This is a script to perform fine-tuning and inference on pre-trained Korean language models using the NSMC dataset.
The Naver Sentiment Movie Corpus (NSMC) consists of 200K annotated movie reviews. This dataset can be used to finetune pre-trained language models for Korean sentiment analysis.
ratings_train.txt
: 150K reviews for trainingratings_test.txt
: 50K reviews held out for testing
You can install the required dependencies from requirements.txt
:
pip install -r requirements.txt
Also install the CUDA or CPU version of PyTorch 2.4.0 from here.

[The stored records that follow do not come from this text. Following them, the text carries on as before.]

/-! ### Host ports (R31) -/

/-- A write to a slice's registers is performed, not refused as stalled or misaligned: the prefetches it overlaps are discarded (R385). -/
def State.hostOverlaps (g : HostAgent) (i : Fin 16) (a : Nat) (s : State) : State :=
  if a % 4 = 0 ∧ i.val < s.sliceCount ∧ s.windowStalled g (.slice i) = false then s.discardWhere fun x => x.overlaps a 4 else s

/-- One 32-bit access of Splice or the MSS to a slice's registers through its host port: the answer stands for its sender, and the port has served it last. -/
def State.hostServe (g : HostAgent) (i : Fin 16) (x : HostAccess) (s : State) : State :=
  let a := 0x04000000 + i.val * 0x10000 + x.offset % 0x10000
  let s := match x.write with
    | some v => (s.hostOverlaps g i a).fabricWrite g none a v
    | none => s.fabricRead g a
  let p : HostPort := s.hostPorts[i]
  let p : HostPort := match g with
    | .splice => { p with splice := s.access }
    | .mss => { p with mss := s.access }
  { s with hostPorts := s.hostPorts.set i { p with last := some g } }

/-- HOST_PORT_ACCESS (R31): what waits at a slice's host port is served; where both wait, the one not served last goes first, at first Splice (log entry 13). -/
def State.hostPort (i : Fin 16) (splice mss : Option HostAccess) (s : State) : State :=
  let serve (g : HostAgent) (x : Option HostAccess) (s : State) : State := match x with
    | some x => s.hostServe g i x
    | none => s
  let splice := if s.hawserUp then splice else none
  let mss := if s.mssUp then mss else none
  if decide (s.hostPorts[i].last = some .splice) then serve .splice splice (serve .mss mss s) else serve .mss mss (serve .splice splice s)

/-! ### Writes (R375 to R377) -/

/-- The words of one burst in ascending order, to the first that fails. -/
def State.burstWords (o : Origin) : Nat → Nat → List Byte → State → State
  | 0, _, _, s => s
  | n + 1, a, b, s =>
    let s := s.fabricWrite .splice (some o) a (leNat (b.take 4))
    if s.access.response = .done then State.burstWords o n (a + 4) (b.drop 4) s else s

/-- Bytes of the next burst: at most 64, never across a 4 KiB boundary (R377). -/
def burstLen (a n : Nat) : Nat := min (min 64 n) (4096 - a % 4096)

/-- A write cut into bursts; the address and status of the burst that failed. -/
def State.bursts (o : Origin) : Nat → Nat → Nat → List Byte → State → State × Option (Nat × Nat)
  | 0, _, _, _, s => (s, none)
  | k + 1, a, n, b, s =>
    if n = 0 then (s, none)
    else
      let m := burstLen a n
      let s := s.burstWords o (m / 4) a b
      if s.access.response = .done then State.bursts o k (a + m) (n - m) (b.drop m) s else (s, some (a, s.access.response.status))

/-- Perform an accepted write (R375, R377); prefetches it overlaps go first (R385). -/
def State.performWrite (o : Origin) (f : SpliceFrame) (s : State) : State :=
  let s := s.discardWhere fun x => x.overlaps f.address f.length
  let r := s.bursts o 256 f.address f.length f.data
  match r.2 with
  | none => r.1.modSpl fun x => { x with cntWrites := satInc 65535 x.cntWrites }
  | some (a, st) => r.1.writeFails o f st a 0

/-- A write to the host area within 20 µs before a sync point waits for it (R376), and so does every write behind one that waits (R382). -/
def State.mustHold (o : Origin) (f : SpliceFrame) (s : State) : Bool :=
  s.holdsFor o || (decide (0x03032000 ≤ f.address ∧ f.address < 0x03034000) && decide (s.nextSync ≤ s.now + 20000))

/-- Held writes are performed after the sync point. -/
def State.releaseHeld (s : State) : State :=
  let hs := s.spl.held
  hs.foldl (fun s h => s.performWrite h.origin h.frame) (s.modSpl fun x => { x with held := [] })

/-! ### Requests (R370 to R374, R378, R386) -/

/-- A request on the service port for another position (R386): relayed in a container with a relay entry. -/
def State.relay (address port : Nat) (f : SpliceFrame) (s : State) : State :=
  let o : Origin := .udp address port
  if !(cfgSplSplFlags s.params).testBit 0 || !s.configured || !s.present f.target then s.fails o f 9 f.target
  else if (match s.spliceRoom with | some n => decide (n < spliceSize f) | none => false) then s.fails o f 6 f.target
  else if 32 ≤ s.spl.relays.length then s.fails o f 12 f.target
  else
    (s.modSpl fun x => { x with relays := x.relays ++ [(⟨address, port, f.tag, f.target, decide (f.op = 2), s.now⟩ : RelayEntry)] }).queueAsync f.target
      (.splice { f with initiator := s.hws.position, relayed := true })

/-- Address and length of a request fit (R370). -/
def frameFits (f : SpliceFrame) : Bool :=
  decide (f.address % 4 = 0) && decide (f.length % 4 = 0) && decide (4 ≤ f.length) && decide (f.length ≤ if f.op = 2 then 256 else 1024) &&
    (decide (f.op = 2) || decide (f.data.length = f.length))

/-- A request is this node's own, or relayed, or refused with its status; `serve` performs one that passes. -/
def State.request (o : Origin) (f : SpliceFrame) (serve : State → State) (s : State) : State :=
  if !s.spliceUp ∨ f.version ≠ 1 then s
  else
    let here : State :=
      if f.op ≠ 1 ∧ f.op ≠ 2 then s.fails o f 10 0
      else if f.exclusive then s.fails o f 7 0
      else if !frameFits f then s.fails o f 6 0
      else if !s.allowed o f.address f.length (decide (f.op = 1)) then (if s.mssUp then s.refuseAccess o else s).fails o f 8 0
      else serve s
    match o with
    | .udp a p => if !s.spl.linkUp then s else if f.target = 0 ∨ f.target = s.hws.position then here else s.relay a p f
    | .hawser _ => here

/-- SPLICE_WRITE (R375). A frame that is a read or an answer is none. -/
def State.spliceWrite (o : Origin) (f : SpliceFrame) (s : State) : State :=
  if f.op = 2 ∨ f.op = 0x81 ∨ f.op = 0x82 then s
  else s.request o f (fun s =>
    if s.mustHold o f then (s.discardWhere fun x => x.overlaps f.address f.length).modSpl fun x => { x with held := x.held ++ [⟨o, f⟩] } else s.performWrite o f)

/-- SPLICE_READ (R379). -/
def State.spliceRead (o : Origin) (f : SpliceFrame) (s : State) : State :=
  if f.op = 2 then s.request o f (fun s => s.serveRead o f) else s

/-! ### Answers that return (R384, R386, R387) -/

def RelayEntry.matches_ (f : SpliceFrame) (r : RelayEntry) : Bool := decide (r.tag = f.tag) && decide (r.target = f.target)

/-- READ_RESPONSE_RECEIVE (R386): to the tool, and the entry closes; one of another version is discarded (R370). -/
def State.readResponse (f : SpliceFrame) (s : State) : State :=
  if !s.hawserRuns ∨ f.version ≠ 1 then s
  else match s.spl.relays.findIdx? fun r => r.isRead && r.matches_ f with
    | none => s
    | some i =>
      let r := s.spl.relays[i]?
      let s := s.modSpl fun x => { x with relays := x.relays.eraseIdx i }
      match r with
      | some r => s.answer (.udp r.address r.port) f
      | none => s

/-- WRITE_ERROR_RECEIVE (R384): logged, and to the tool while its entry is open; one of another version is discarded (R370). -/
def State.writeErrorReceive (f : SpliceFrame) (s : State) : State :=
  if !s.hawserRuns ∨ f.version ≠ 1 then s
  else
    let s := s.postError f.address f.tag f.status f.target
    match s.spl.relays.find? fun r => !r.isRead && r.matches_ f with
    | some r => s.answer (.udp r.address r.port) f
    | none => s

/-- A relay entry ends without its answer: status 9 to the tool of a read. -/
def State.closeRelay (r : RelayEntry) (s : State) : State :=
  if r.isRead then s.answer (.udp r.address r.port) ⟨1, 0x82, r.tag, r.target, 0, false, true, 9, 0, 0, 0xFF, []⟩ else s

/-- RELAY_TIMEOUT (R386): relay_timeout for a read, with E230; 1 s for a write. -/
def State.relayTimeout (i : Nat) (s : State) : State :=
  if !s.hawserRuns then s
  else match s.spl.relays[i]? with
    | none => s
    | some r =>
      let s := s.advance (r.at_ + (if r.isRead then ms (cfgSplRelayTimeout s.params) else 1000000000))
      let s := (s.modSpl fun x => { x with relays := x.relays.eraseIdx i }).closeRelay r
      if r.isRead then s.splEvent 6 r.target 0 0 else s

/-- A numbering takes force (R387): buffers of Hawser initiators and all relay entries close. -/
def State.spliceRenumbered (s : State) : State :=
  let rs := s.spl.relays
  let s := s.modSpl fun x => { x with
    relays := []
    bufs := x.bufs.map fun (b : ReadBuf) => (match b.origin with | .hawser _ => ReadBuf.reset | .udp _ _ => b) }
  rs.foldl (fun s r => s.closeRelay r) s

/-! ### Service port (R372) -/

/-- The splice frame a datagram holds (R370); none where it is shorter than a header. A read carries no data. -/
def spliceOf (b : List Byte) : Option SpliceFrame :=
  let at_ (k n : Nat) : Nat := leNat ((b.drop k).take n)
  if b.length < 16 then none
  else some ⟨at_ 0 1, at_ 1 1, at_ 2 2, at_ 4 1, at_ 5 1, (at_ 6 1).testBit 0, (at_ 6 1).testBit 1, at_ 7 1, at_ 8 4, at_ 12 2, at_ 14 1, if at_ 1 1 = 2 then [] else b.drop 16⟩

/-- SERVICE_PORT_PACKET: ARP and ICMP echo for the own address are answered; fragments, datagrams to other ports and those with a wrong checksum, 0 being none, are discarded; the splice frame of any other is a write or a read. -/
def State.servicePacket (p : Packet) (s : State) : State :=
  let reply (to_ : Nat) (s : State) : State := s.send ⟨.service to_ 0, 0, (s.header 0 false false 0 0), .packet p⟩
  if !s.spliceUp || !s.spl.linkUp then s
  else match p with
    | .arp a from_ => if a = s.ipAddress then reply from_ s else s
    | .icmpEcho a from_ fragment _ => if a = s.ipAddress ∧ fragment = false then reply from_ s else s
    | .udp a from_ sport dport fragment sum content =>
      if a = s.ipAddress ∧ dport = s.udpPort ∧ fragment = false ∧ (sum = 0 ∨ sum = udpChecksum from_ a sport dport content) then
        match spliceOf content with
        | some f => if f.op = 2 then s.spliceRead (.udp from_ sport) f else s.spliceWrite (.udp from_ sport) f
        | none => s
      else s
    | .other => s

/-- SERVICE_PORT_LINK_CHANGE. -/
def State.serviceLink (up : Bool) (s : State) : State := if s.spliceUp then s.modSpl fun x => { x with linkUp := up } else s

end Sys2Proof.Machine
end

You can train and evaluate a model on the NSMC corpus directly from Huggingface using the following command, where model_name
links to any Huggingface model.
python train.py --model [model_name]
Training arguments:
Parameter | Type | Default value | Description |
---|---|---|---|
--model |
str | "klue/roberta-base" | Name of the model, as found on Huggingface |
--num-train-epochs |
int | 3 | Number of training epochs |
--train-batch-size |
int | 64 | Batch size for training |
--eval-batch-size |
int | 64 | Batch size for evaluation |
--learning-rate |
float | 5e-5 | Learning rate |
--weight-decay |
float | 0 | Weight decay |
--warmup-steps |
int | 0 | Warmup steps |
After you have trained a model, you can use that model to predict whether a piece of text has a negative or postive sentiment. Provide a .txt
file consisting of one text sample per line:
python predict.py --model [model_name] --input-path [path] --output-path [path]
Example output:
document label score
재미지다! 1 0.9554
재밋어~~ 천정명 나오니깐 봄♥♥♥♥ 1 0.9829
수호천사 케빈 스케이시~ 좀 잘 만들지.... 0 0.5127
3류 막장 야쿠자극화, 0 0.9987
난 왜 지루하게만 느껴지지? 0 0.9948
Alternatively, you can use pipeline.py
to predict the sentiment of a single word or sentence:
python pipeline.py --model [model_name] --input ["word_or_sentence"]
Example output:
[{ "input": "노잼", "label": "Negative", "score": "0.9987" }]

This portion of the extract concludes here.